For yet another person, it may depend on the specific people, and the specific activity, to determine whether this “night out on the town” is restorative or depleting. Their response might be “Tell me more…”

What is true for all of us is this: we all require rest, restoration, and replenishment.

What is self-care?

The term self-care has been overused and can sometimes be associated with special indulgences like long bubble baths, massages, spa days, or other once-in-a-while activities. While these activities can be great, sustainable, ongoing self-care is about checking in with yourself in a really basic way, every day. These might be simple questions like: how am I feeling today? Is today the day for more rest? Or to get more done? Do I need extra hydration? An early bedtime? Connection with a friend?

Self-care is the act of observing what it is that you need and taking action to fulfill those needs. It’s multidimensional and multifaceted – it’s personal to each of us and the key to being successful with your own self-care is understanding yourself and what you need at a very simple level. Small, daily actions and attention to your self-care can make a big difference.

Why is self-care important?

When you decide to invest in our own self-care you’re making the choice to, as I like to say, “protect the asset” (the asset being you, of course). Understanding and taking care of your needs helps you to show up energized and ready for your family, your relationships, your work, and your community. It’s about making the choice to truly take care of those things that you can  control because, as we all know, you will experience stressors in life that are completely out of your control.

So, what can you control? Your baseline stress levels; how you manage and respond to stressors; and how you proactively take care of yourself. This is all a part of true self-care.

When we take care of ourselves, we’re assisting our bodies and minds to be healthy as we ebb and flow with the joys and demands of life.

Perhaps, like me, you’ve heard about self-care, you know you should do these things, and yet…you don’t actually practice self-care on a consistent basis. You take breaks, eat healthily, go to bed early “when you have the time.” When you are particularly stressed (and your body needs self-care more than ever) might be precisely the time when you brush aside these practices as fluffy or a waste of time. This is what leads to perpetual cycles of fatigue and depletion.

When we recognize the importance of taking a proactive approach to keep ourselves at optimum levels of health and well-being, we can maintain consistent energy and focus across all areas of our lives. 

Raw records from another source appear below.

/-- YIELD, WAIT and END mark the bundle whose end the strand leaves at; WAIT on a counter at 0 goes on as an acquire
(R121, R125). At the bundle's end, R67's actions done and everything of the strand complete, the strand leaves (R124):
under YIELD its record, with RFLG 0x01, goes to the tail of its cluster's queue; under WAIT, with RFLG 0x02 and the
counter as WOBJ, it stays the counter's waiter, or goes to the queue where the counter has released it already; END
writes no record, and decrements JCTR where the node entry's JEN says so (R126). The strand's writes are released, the
core is free: idle, its strand's latches, ports and engines empty (R124 to R126, R242). -/
def Obligations.StrandsLeaveTheirCore : Prop :=
  (∀ (s : State) (m : Mv) (v : V512), s.me.ui.active = false →
    (Ready s (.endStrand m) v → let c := s.chargeSlot (.endStrand m)
      c.me.pendingReport true = none → c.me.repliesOut = false →
      exec (.endStrand m) s = .next (c.setLeave .endStrand).startEnd) ∧
    (Ready s (.yield m) v → let c := s.chargeSlot (.yield m)
      c.me.pendingReport true = none → c.me.repliesOut = false → s.me.run.bind (·.gang) = none →
      exec (.yield m) s = .next (if s.me.loops = [] then (c.setLeave .yield).startEnd
        else s.fault .loopstk none s.me.bs.slot true)) ∧
    (Ready s (.wait m) v → let c := s.chargeSlot (.wait m)
      let t := c.join (sval v)
      c.me.pendingReport true = none → c.me.repliesOut = false → s.me.run.bind (·.gang) = none → s.me.loops = [] →
      sval v < 16384 → c.joinForeign (sval v) s.me.ctx = false → c.tablePending = false →
      exec (.wait m) s = .next (if t.value = 0 then ((c.selfInvalidate s.cur).acquireVc s.cur t.vc).startEnd
        else ((c.setJoin (sval v) { t with waiters := t.waiters ++ [(c.waiterHere, clusterOf s.cur)] }).setLeave
          (.wait (sval v))).startEnd))) ∧
  (∀ (s : State) (l : Leave), s.me.bs.leave = some l → s.me.bs.tret = none → s.me.bs.uiret = false →
    s.me.bs.waits = [] → hdrPop s.me.bs.hdr = 0 → hdrKind s.me.bs.hdr = 0 →
    (l ≠ .endStrand → s.me.endPlan.1.seg ≠ 0 ∧ s.me.endPlan.1.seg.toNat % 256 = 0) →
    let e := (s.noteDebt s.cur s.me.time).finishBundle.onMe fun k => { k with phase := .leaving l }
    e.strandQuiet s.cur = true → e.carriedRace = none →
    s.endCycle = e.leaveNow s.cur l s.me.endPlan.1) ∧
  (∀ (s : State) (c : CoreId) (r : Running) (t : Target), (s.core c).run = some r → r.gang = none →
    let k := clusterOf c
    let y := s.leaveNow c .yield t
    (∃ q, (y.cluster k).queue = (s.cluster k).queue ++ [q] ∧
      LeftRecord s c r t 1 (r.rcd.w3.toNat % 2 ^ 48) q) ∧ CoreLeft s y c ∧
    (∀ e ∈ (y.core c).l1, e.dirty = 0) ∧ (∀ j, y.join j = s.join j) ∧
    ∀ j : Nat, j < 16384 → let w := s.leaveNow c (.wait j) t
      CoreLeft s w c ∧
      (((s.join j).waiters.any fun e => e.1.uid == r.uid) = true →
        (w.cluster k).queue = (s.cluster k).queue ∧ (w.join j).value = (s.join j).value ∧
        (w.join j).waiters.length = (s.join j).waiters.length ∧
        ∀ (i : Nat) (q : QRec × ClusterId), (w.join j).waiters[i]? = some q → ∃ o, (s.join j).waiters[i]? = some o ∧ q.2 = o.2 ∧
          if o.1.uid = r.uid then LeftRecord s c r t 2 j q.1 else q.1 = o.1) ∧
      (((s.join j).waiters.any fun e => e.1.uid == r.uid) = false →
        ∃ q, (w.cluster k).queue = (s.cluster k).queue ++ [q] ∧ LeftRecord s c r t 2 j q)) ∧
  (∀ (s : State) (c : CoreId) (r : Running) (t : Target), (s.core c).run = some r →
    let p := State.eagerRelease { s with cur := c }
    let n := p.2.nodeEntry (s.core c).ctx r.rcd.tmpl r.rcd.node
    let x := s.leaveNow c .endStrand t
    x = ((p.2.endJoin (s.core c).ctx r.rcd r.launch p.1).coreFree c).strandEnds r p.1 ∧
    (r.launch = none → r.gang = none → CoreLeft s x c ∧
      (neJen n = false → (∀ j, x.join j = s.join j) ∧ ∀ k, (x.cluster k).queue = (s.cluster k).queue) ∧
      (neJen n = true → p.2.joinForeign (neJctr n) (s.core c).ctx = false → (s.join (neJctr n)).value ≠ 0 →
        (x.join (neJctr n)).value = (s.join (neJctr n)).value - 1))) ∧
  (∀ (s : State) (c : CoreId), let t := s.coreFree c
    (t.core c).run = none ∧ (t.core c).phase = .idle ∧ (t.core c).lat = Latches.reset ∧
      (t.core c).ports = Ports.reset ∧ (t.core c).fl = [] ∧ (t.core c).mx.cfg = none ∧ (t.core c).q0 = [] ∧
      (t.core c).spad = (s.core c).spad ∧ (t.core c).rf = (s.core c).rf ∧ t.mem = s.mem)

I love this article from Harvard Business Review by Liana Davey. In it, she says “…most leaders I interact with have a sense of the fortitude, energy, and stamina they require to be successful, [yet] few of them make investments to bolster those things. Is that true for you too? You know that sufficient sleep, proper nutrition, physical exercise, human connection, and time to relax are important, but do you carve out time for them? Or… do you tell yourself, “It’s so busy, I can’t afford to…(spend seven hours sleeping, or stop to get lunch, or keep up with hobbies.” That framing, which casts investments in your resilience as contrary to the best interests for your organization, is doing both you and your organization a great disservice….” (bold and italics are my addition). And I would extend this beyond work, and say that you are doing yourself a disservice across all areas of your life by not prioritizing your own well-being.

Designing your own self-care plan

When considering your own self-care routine, consider these 5 categories and both your personal and professional lenses. Across these five categories, what restores and energizes you?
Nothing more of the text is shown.